Shamica Ruddock is an artist working with sound and moving image. Previous presentations include festivals Margate Now (UK), Abandon Normal Devices (UK); group shows with the Barbican (UK), Durham Gallery (CA) and live performances at Silent Green (DE) and Madeira Dig (PT) alongside long time collaborator Hannan Jones. Solo shows also include Treasure Hill Artist Village (2019, TW) and South London Gallery (2022, UK). Shamica has held residencies with QO2 (BE), and was previously an Eccles Centre Visiting Fellow at the British Library researching Maroon sound cultures.

Pat Thomas

Pat Thomas studied classical piano from aged 8 and started playing Jazz from the age of 16. He has since gone on to develop an utterly unique style - embracing improvisation, jazz and new music. He has played with Derek Bailey in Company Week (1990/91) and in the trio AND (with Noble) – with Tony Oxley’s Quartet and Celebration Orchestra and in Duo with Lol Coxhill. 

"Sartorially shabby as Thomas may be, and on first impression even rather stolid, he has a somewhat imperious charisma that’s immediately amplified when he starts to play.
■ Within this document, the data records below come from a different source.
-- ==== Sys2Proof/Laws/OkLogEv.lean ====
section
/-! SUPPORT. The operations of Machine/LogEv.lean keep the bounds of the host interface (`HostOk`). -/

namespace Sys2Proof.Machine

theorem repairRow_hostOk (m : Nat) (s : State) (hs : HostOk s) : HostOk (repairRow m s) := by
  simp only [repairRow]
  repeat' first
    | with_reducible assumption | split | with_reducible apply repairExhausted_hostOk
    | with_reducible apply updMacro_hostOk | with_reducible apply setFlips_hostOk
    | with_reducible apply ecNote_hostOk | with_reducible apply count_hostOk | with_reducible apply HostOk.ite
    | with_reducible apply HostOk.foldl | with_reducible apply HostOk.mk_of | with_reducible rfl | intro _
    | dsimp only

theorem startInternal_hostOk (cause arg : Nat) (s : State) (hs : HostOk s) : HostOk (startInternal cause arg s) := by
  simp only [startInternal]
  repeat' first
    | with_reducible assumption | split | with_reducible apply flushTrigger_hostOk
    | with_reducible apply report_hostOk | with_reducible apply HostOk.ite | with_reducible apply HostOk.foldl
    | with_reducible apply HostOk.mk_of | with_reducible rfl | intro _ | dsimp only

theorem controlDue_hostOk (m w : Nat) (s : State) (hs : HostOk s) : HostOk (controlDue m w s) := by
  simp only [controlDue]
  repeat' first
    | with_reducible assumption | split | with_reducible apply startInternal_hostOk
    | with_reducible apply uncorrectable_hostOk | with_reducible apply HostOk.ite
    | with_reducible apply HostOk.foldl | with_reducible apply HostOk.mk_of | with_reducible rfl | intro _
    | dsimp only

theorem scrubLate_hostOk (read : Nat) (s : State) (hs : HostOk s) : HostOk (scrubLate read s) := by
  simp only [scrubLate]
  repeat' first
    | with_reducible assumption | split | with_reducible apply count_hostOk | with_reducible apply HostOk.ite
    | with_reducible apply HostOk.foldl | with_reducible apply HostOk.mk_of | with_reducible rfl | intro _
    | dsimp only

theorem readWord_hostOk (m w : Nat) (s : State) (hs : HostOk s) : HostOk (readWord m w s) := by
  simp only [readWord]
  repeat' first
    | with_reducible assumption | split | with_reducible apply correctWord_hostOk
    | with_reducible apply controlDue_hostOk | with_reducible apply uncorrectable_hostOk
    | with_reducible apply HostOk.ite | with_reducible apply HostOk.foldl | with_reducible apply HostOk.mk_of
    | with_reducible rfl | intro _ | dsimp only

theorem readRecords_hostOk (l : List LogRec) (s : State) (hs : HostOk s) : HostOk (readRecords l s).2.2 := by
  simp only [readRecords]
  exact HostOk.foldl_of (fun x : Tbl LogRec × Bool × State => x.2.2) _ _ (fun b a h => cairnRead_hostOk _ _ h) hs

theorem seekSpool_hostOk (cur : Nat) (s : State) (hs : HostOk s) : HostOk (seekSpool cur s) := by
  simp only [seekSpool]
  repeat' first
    | with_reducible assumption | split | with_reducible apply readRecords_hostOk | with_reducible apply HostOk.ite
    | with_reducible apply HostOk.foldl | with_reducible apply HostOk.mk_of | with_reducible rfl | intro _
    | dsimp only

theorem fillSlot_hostOk (r : LogRec) (s : State) (hs : HostOk s) : HostOk (fillSlot r s) :=
  hs.of_look (fillSlot_look _ (fun _ _ => rfl) r s)

theorem writeLine_hostOk (r : EvRec) (isExt : Bool) (s : State) (hs : HostOk s) : HostOk (writeLine r isExt s) := by
  simp only [writeLine]
  repeat' first
    | with_reducible assumption | split | with_reducible apply fillSlot_hostOk | with_reducible apply count_hostOk
    | with_reducible apply HostOk.ite | with_reducible apply HostOk.foldl | with_reducible apply HostOk.mk_of
    | with_reducible rfl | intro _ | dsimp only

theorem writeLog_hostOk (r : EvRec) (s : State) (hs : HostOk s) : HostOk (writeLog r s) := by
  simp only [writeLog]
  repeat' first
    | with_reducible assumption | split | with_reducible apply writeLine_hostOk | with_reducible apply HostOk.ite
    | with_reducible apply HostOk.foldl | with_reducible apply HostOk.mk_of | with_reducible rfl | intro _
    | dsimp only

theorem endLost_hostOk (s : State) (hs : HostOk s) : HostOk (endLost s) := by
  simp only [endLost]
  repeat' first
    | with_reducible assumption | split | with_reducible apply note_hostOk | with_reducible apply HostOk.ite
    | with_reducible apply HostOk.foldl | with_reducible apply HostOk.mk_of | with_reducible rfl | intro _
    | dsimp only

theorem fireFlushVec_hostOk (s : State) (hs : HostOk s) : HostOk (fireFlushVec s) := by
  simp only [fireFlushVec]
  repeat' first
    | with_reducible assumption | split | with_reducible apply fireVector_hostOk | with_reducible apply HostOk.ite
    | with_reducible apply HostOk.foldl | with_reducible apply HostOk.mk_of | with_reducible rfl | intro _
    | dsimp only

theorem writeCut_hostOk (lost : List EvRec) (s : State) (hs : HostOk s) : HostOk (writeCut lost s) := by
  simp only [writeCut]
  repeat' first
    | with_reducible assumption | split | with_reducible apply countN_hostOk | with_reducible apply writeLog_hostOk
    | with_reducible apply count_hostOk | with_reducible apply HostOk.ite | with_reducible apply HostOk.foldl
    | with_reducible apply HostOk.mk_of | with_reducible rfl | intro _ | dsimp only

theorem logCut_hostOk (dur : Nat) (s : State) (hs : HostOk s) : HostOk (logCut dur s) := by
  simp only [logCut]
  repeat' first
    | with_reducible assumption | split | with_reducible apply closeAll_hostOk | with_reducible apply endLost_hostOk
    | with_reducible apply count_hostOk | with_reducible apply fireFlushVec_hostOk
    | with_reducible apply writeLog_hostOk | with_reducible apply writeCut_hostOk | with_reducible apply HostOk.ite
    | with_reducible apply HostOk.foldl | with_reducible apply HostOk.mk_of | with_reducible rfl | intro _
    | dsimp only

theorem execScrubRead_hostOk (mac word : Nat) (s : State) (hs : HostOk s) : ∃ σ, execScrubRead mac word s = .next σ ∧
    HostOk σ := by
  refine ⟨_, rfl, ?_⟩; repeat' first
    | with_reducible assumption | split | with_reducible apply scrubLate_hostOk
    | with_reducible apply updMacro_hostOk | with_reducible apply readWord_hostOk
    | with_reducible apply repairRow_hostOk | with_reducible apply HostOk.ite | with_reducible apply HostOk.foldl
    | with_reducible apply HostOk.mk_of | with_reducible rfl | intro _ | dsimp only

theorem execCorrectionWriteback_hostOk (mac word : Nat) (s : State) (hs : HostOk s) : ∃ σ, execCorrectionWriteback mac
    word s = .next σ ∧ HostOk σ := by
  refine ⟨_, rfl, ?_⟩; repeat' first
    | with_reducible assumption | split | with_reducible apply correctWord_hostOk
    | with_reducible apply bumpFree_hostOk | with_reducible apply HostOk.ite | with_reducible apply HostOk.foldl
    | with_reducible apply HostOk.mk_of | with_reducible rfl | intro _ | dsimp only

theorem execSuspectExpiry_hostOk (mac word : Nat) (s : State) (hs : HostOk s) : ∃ σ, execSuspectExpiry mac word s =
    .next σ ∧ HostOk σ := by
  obtain ⟨σ, h1, h2⟩ := execSuspectExpiry_look (fun s => (s.counters, s.hi)) (fun _ _ => rfl) mac word s
  exact ⟨σ, h1, hs.of_look h2⟩

theorem execControlDue_hostOk (mac word : Nat) (s : State) (hs : HostOk s) : ∃ σ, execControlDue mac word s = .next σ
    ∧ HostOk σ := by
  refine ⟨_, rfl, ?_⟩; repeat' first
    | with_reducible assumption | split | with_reducible apply controlDue_hostOk | with_reducible apply HostOk.ite
    | with_reducible apply HostOk.foldl | with_reducible apply HostOk.mk_of | with_reducible rfl | intro _
    | dsimp only

theorem execWatchdogExpiry_hostOk (sequencer gid : Nat) (s : State) (hs : HostOk s) : ∃ σ, execWatchdogExpiry
    sequencer gid s = .next σ ∧ HostOk σ := by
  refine ⟨_, rfl, ?_⟩; repeat' first
    | with_reducible assumption | split | with_reducible apply startInternal_hostOk
    | with_reducible apply HostOk.ite | with_reducible apply HostOk.foldl | with_reducible apply HostOk.mk_of
    | with_reducible rfl | intro _ | dsimp only

theorem execEvFlushEnd_hostOk (s : State) (hs : HostOk s) : ∃ σ, execEvFlushEnd s = .next σ ∧ HostOk σ := by
  refine ⟨_, rfl, ?_⟩; repeat' first
    | with_reducible assumption | split | with_reducible apply fireFlushVec_hostOk
    | with_reducible apply endLost_hostOk | with_reducible apply writeLog_hostOk
    | with_reducible apply startFlush_hostOk | with_reducible apply HostOk.ite | with_reducible apply HostOk.foldl
    | with_reducible apply HostOk.mk_of | with_reducible rfl | intro _ | dsimp only

theorem execFlushMsExpiry_hostOk (s : State) (hs : HostOk s) : ∃ σ, execFlushMsExpiry s = .next σ ∧ HostOk σ := by
  refine ⟨_, rfl, ?_⟩; repeat' first
    | with_reducible assumption | split | with_reducible apply flushTrigger_hostOk | with_reducible apply HostOk.ite
    | with_reducible apply HostOk.foldl | with_reducible apply HostOk.mk_of | with_reducible rfl | intro _
    | dsimp only

theorem execRecordClose_hostOk (source code severity : Nat) (s : State) (hs : HostOk s) : ∃ σ, execRecordClose source
    code severity s = .next σ ∧ HostOk σ := by
  refine ⟨_, rfl, ?_⟩; repeat' first
    | with_reducible assumption | split | with_reducible apply closeRecord_hostOk | with_reducible apply HostOk.ite
    | with_reducible apply HostOk.foldl | with_reducible apply HostOk.mk_of | with_reducible rfl | intro _
    | dsimp only

theorem execOpsecTick_hostOk (s : State) (hs : HostOk s) : ∃ σ, execOpsecTick s = .next σ ∧ HostOk σ := by
  obtain ⟨σ, h1, h2⟩ := execOpsecTick_look (fun s => (s.counters, s.hi)) (fun _ _ => rfl) s
  exact ⟨σ, h1, hs.of_look h2⟩

end Sys2Proof.Machine
end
Unlike other pianists whose virtuosity seems to be racing ahead of their thought processes Thomas always seems supremely in command of his gift, and his playing, no matter how free and ready to tangle with abstraction, always carries a charge of authoritative exactitude." - The Jazzmann

Ain Bailey

Ain Bailey is an artist, composer and DJ. Her compositions encompass field recordings and found sounds and are often inspired by reflections on silence and absence, feminist activism and architectural acoustics. She has developed numerous collaborations with performance, sonic and visual artists, creating multichannel and mixed media installations and soundtracks for moving image, live performance and dance. Her practice explores sonic autobiographies and the constellation of sounds that form individual and community identities.
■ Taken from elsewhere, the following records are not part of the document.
-- ==== Sys2Proof/Laws/OkImage.lean ====
section
/-! SUPPORT. The operations of Machine/Image.lean keep the bounds of the host interface (`HostOk`). -/

namespace Sys2Proof.Machine

theorem putSetting_hostOk (x : Setting) (s : State) (hs : HostOk s) : HostOk (putSetting x s) := by
  simp only [putSetting]
  repeat' first
    | with_reducible assumption | split | with_reducible apply setPort_hostOk | with_reducible apply setExact_hostOk
    | with_reducible apply setHash_hostOk | with_reducible apply setVlan_hostOk
    | with_reducible apply setIntake_hostOk | with_reducible apply setPtMap_hostOk
    | with_reducible apply setPrp_hostOk | with_reducible apply setMacsec_hostOk | with_reducible apply setSa_hostOk
    | with_reducible apply updPort_hostOk | with_reducible apply setTime_hostOk
    | with_reducible apply setSources_hostOk | with_reducible apply setPtp_hostOk
    | with_reducible apply setPps_hostOk | with_reducible apply setLat_hostOk | with_reducible apply setCmp_hostOk
    | with_reducible apply setSi_hostOk | with_reducible apply placeStream_hostOk
    | with_reducible apply putVs_hostOk | with_reducible apply setErg_hostOk
    | with_reducible apply placeGroup_hostOk | with_reducible apply placeSession_hostOk
    | with_reducible apply setLevels_hostOk | with_reducible apply placeJob_hostOk
    | with_reducible apply bindJob_hostOk | with_reducible apply setTopo_hostOk
    | with_reducible apply placeModel_hostOk | with_reducible apply placeCut_hostOk
    | with_reducible apply setOsc_hostOk | with_reducible apply placeSig_hostOk
    | with_reducible apply placeOscGroup_hostOk | with_reducible apply setXtrig_hostOk
    | with_reducible apply updLine_hostOk | with_reducible apply setRule_hostOk | with_reducible apply setAq_hostOk
    | with_reducible apply setChan_hostOk | with_reducible apply placeRing_hostOk
    | with_reducible apply setMeter_hostOk | with_reducible apply setMChan_hostOk
    | with_reducible apply setCal_hostOk | with_reducible apply updElem_hostOk
    | with_reducible apply setPulseP_hostOk | with_reducible apply setBallast_hostOk
    | with_reducible apply setLog_hostOk | with_reducible apply setPower_hostOk
    | with_reducible apply setRefs_hostOk | with_reducible apply HostOk.ite | with_reducible apply HostOk.foldl
    | with_reducible apply HostOk.mk_of | with_reducible rfl | intro _ | dsimp only

theorem putKinds_hostOk (ks : List Nat) (img : Image) (s : State) (hs : HostOk s) : HostOk (putKinds ks img s) := by
  simp only [putKinds]
  repeat' first
    | with_reducible assumption | split | with_reducible apply putSetting_hostOk | with_reducible apply HostOk.ite
    | with_reducible apply HostOk.foldl | with_reducible apply HostOk.mk_of | with_reducible rfl | intro _
    | dsimp only

theorem blankConfig_hostOk (s : State) (hs : HostOk s) : HostOk (blankConfig s) :=
  hs.of_look (blankConfig_look _ (fun _ _ _ _ _ _ _ _ _ _ _ _ _ => rfl) s)

theorem imageState_hostOk (img : Image) (s : State) (hs : HostOk s) : HostOk (imageState img s) := by
  simp only [imageState]
  repeat' first
    | with_reducible assumption | split | with_reducible apply commitKeys_hostOk
    | with_reducible apply blankConfig_hostOk | with_reducible apply putKinds_hostOk
    | with_reducible apply HostOk.ite | with_reducible apply HostOk.foldl | with_reducible apply HostOk.mk_of
    | with_reducible rfl | intro _ | dsimp only

end Sys2Proof.Machine
end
Previous work includes Oh Adelaide, a collaboration with artist Sonia Boyce (Tate Britain, the Whitechapel Gallery, The Kitchen, New York); The Range (Eastside Projects, Birmingham; And We’ll Always Be A Disco In The Glow Of Love (Cubitt Gallery, London); Remember To Exhale created with Ego Ahaiwe Sowinski (Studio Voltaire, London as part of their Desperate Living programme). Version (Wysing Arts Centre); Atlantic Railton, within architect Sumayya Vally’s 2021 Serpentine Pavillion and as part of the Listening To The City sound installation programme; Untitled: (Our Wedding) (CCS Bard, NYC) and Trioesque (Bruckenmusik Festival, Cologne).
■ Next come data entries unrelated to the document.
-- ==== Sys2Proof/Tests/Slice0.lean ====
section
/-! SUPPORT. The model's own tests: ill-formed operands that the checks refuse, single steps with results from the manual's examples,
and for every statement with hypotheses a state and operands that meet them together. -/

open Sys2Proof Sys2Proof.Machine

set_option Elab.async false
set_option linter.unusedVariables false

namespace Sys2Proof.Tests

/-! ### Ill-formed operands -/

/-- An ill-formed ring number is refused. -/
theorem test_src_ill_formed : (Src.ring 16).wf = false := by decide

theorem test_tag_ill_formed (p : Tag) :
    ({ p with alg := 256 } : Tag).wf = false ∧
    ({ p with keySlot := 256 } : Tag).wf = false ∧
    ({ p with ctr := 2 ^ 32 } : Tag).wf = false := by
  simp [Tag.wf, fits]

theorem test_hdr_ill_formed (p : Hdr) :
    ({ p with stag := 256 } : Hdr).wf = false ∧
    ({ p with plen := 65536 } : Hdr).wf = false ∧
    ({ p with authOfs := 65536 } : Hdr).wf = false ∧
    ({ p with bufAddr := 2 ^ 64 } : Hdr).wf = false ∧
    ({ p with params := [2 ^ 8] } : Hdr).wf = false ∧
    ({ p with src := .ring 16 } : Hdr).wf = false := by
  simp [Hdr.wf, fits, fitsAll, Src.wf]

theorem test_packet_ill_formed (p : Packet) :
    ({ p with bytes := [] } : Packet).wf = false ∧
    ({ p with bytes := [2 ^ 8] } : Packet).wf = false := by
  simp [Packet.wf, fitsAll]

theorem test_dT80_ill_formed (p : DT80) :
    ({ p with sec := 2 ^ 48 } : DT80).wf = false ∧
    ({ p with ns := 2 ^ 30 } : DT80).wf = false := by
  simp [DT80.wf, fits]

theorem test_dT96_ill_formed (p : DT96) :
    ({ p with sec := 2 ^ 48 } : DT96).wf = false ∧
    ({ p with ns := 2 ^ 30 } : DT96).wf = false ∧
    ({ p with frac := 65536 } : DT96).wf = false := by
  simp [DT96.wf, fits]

theorem test_portP_ill_formed (p : PortP) :
    ({ p with port := 256 } : PortP).wf = false ∧
    ({ p with line := 256 } : PortP).wf = false ∧
    ({ p with maxlen := 65536 } : PortP).wf = false ∧
    ({ p with mac := 2 ^ 48 } : PortP).wf = false := by
  simp [PortP.wf, fits]

theorem test_hashP_ill_formed (p : HashP) :
    ({ p with port := 256 } : HashP).wf = false ∧
    ({ p with hsel := 256 } : HashP).wf = false ∧
    ({ p with bcast := 256 } : HashP).wf = false ∧
    ({ p with promisc := 256 } : HashP).wf = false ∧
    ({ p with words := [] } : HashP).wf = false ∧
    ({ p with words := [2 ^ 32] } : HashP).wf = false := by
  simp [HashP.wf, fits, fitsAll]

theorem test_vlanP_ill_formed (p : VlanP) :
    ({ p with port := 256 } : VlanP).wf = false ∧
    ({ p with mode := 256 } : VlanP).wf = false ∧
    ({ p with count := 256 } : VlanP).wf = false ∧
    ({ p with vids := [], count := 1 } : VlanP).wf = false ∧
    ({ p with vids := [2 ^ 16] } : VlanP).wf = false := by
  simp [VlanP.wf, fits, fitsAll]

theorem test_intakeEntry_ill_formed (p : IntakeEntry) :
    ({ p with udp := 65536 } : IntakeEntry).wf = false ∧
    ({ p with en := 256 } : IntakeEntry).wf = false ∧
    ({ p with proto := 256 } : IntakeEntry).wf = false := by
  simp [IntakeEntry.wf, fits]

theorem test_prpP_ill_formed (p : PrpP) :
    ({ p with pair := 256 } : PrpP).wf = false ∧
    ({ p with en := 256 } : PrpP).wf = false ∧
    ({ p with supMs := 65536 } : PrpP).wf = false ∧
    ({ p with forgetMs := 65536 } : PrpP).wf = false := by
  simp [PrpP.wf, fits]

theorem test_macsecP_ill_formed (p : MacsecP) :
    ({ p with port := 256 } : MacsecP).wf = false ∧
    ({ p with en := 256 } : MacsecP).wf = false ∧
    ({ p with validate := 256 } : MacsecP).wf = false ∧
    ({ p with replay := 2 ^ 32 } : MacsecP).wf = false ∧
    ({ p with sciPort := 65536 } : MacsecP).wf = false ∧
    ({ p with pnThresh := 2 ^ 64 } : MacsecP).wf = false := by
  simp [MacsecP.wf, fits]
Photo by Christian Nyampeta

Edward George

Edward George is a writer and broadcaster. Founder of Black Audio Film Collective, George wrote and presented the ground-breaking science fiction documentary Last Angel of History (1996). George is part of the multimedia duo Flow Motion, and the electronic music group Hallucinator. He and hosts Sound of Music (Threads Radio), Kuduro – Electronic Music of Angola (Counterflows). George’s series The Strangeness of Dub (Morley Radio) dives into reggae, dub, versions and versioning, drawing on critical theory, social history, and a deep and a wide cross-genre musical selection. Edward George lives and works in London.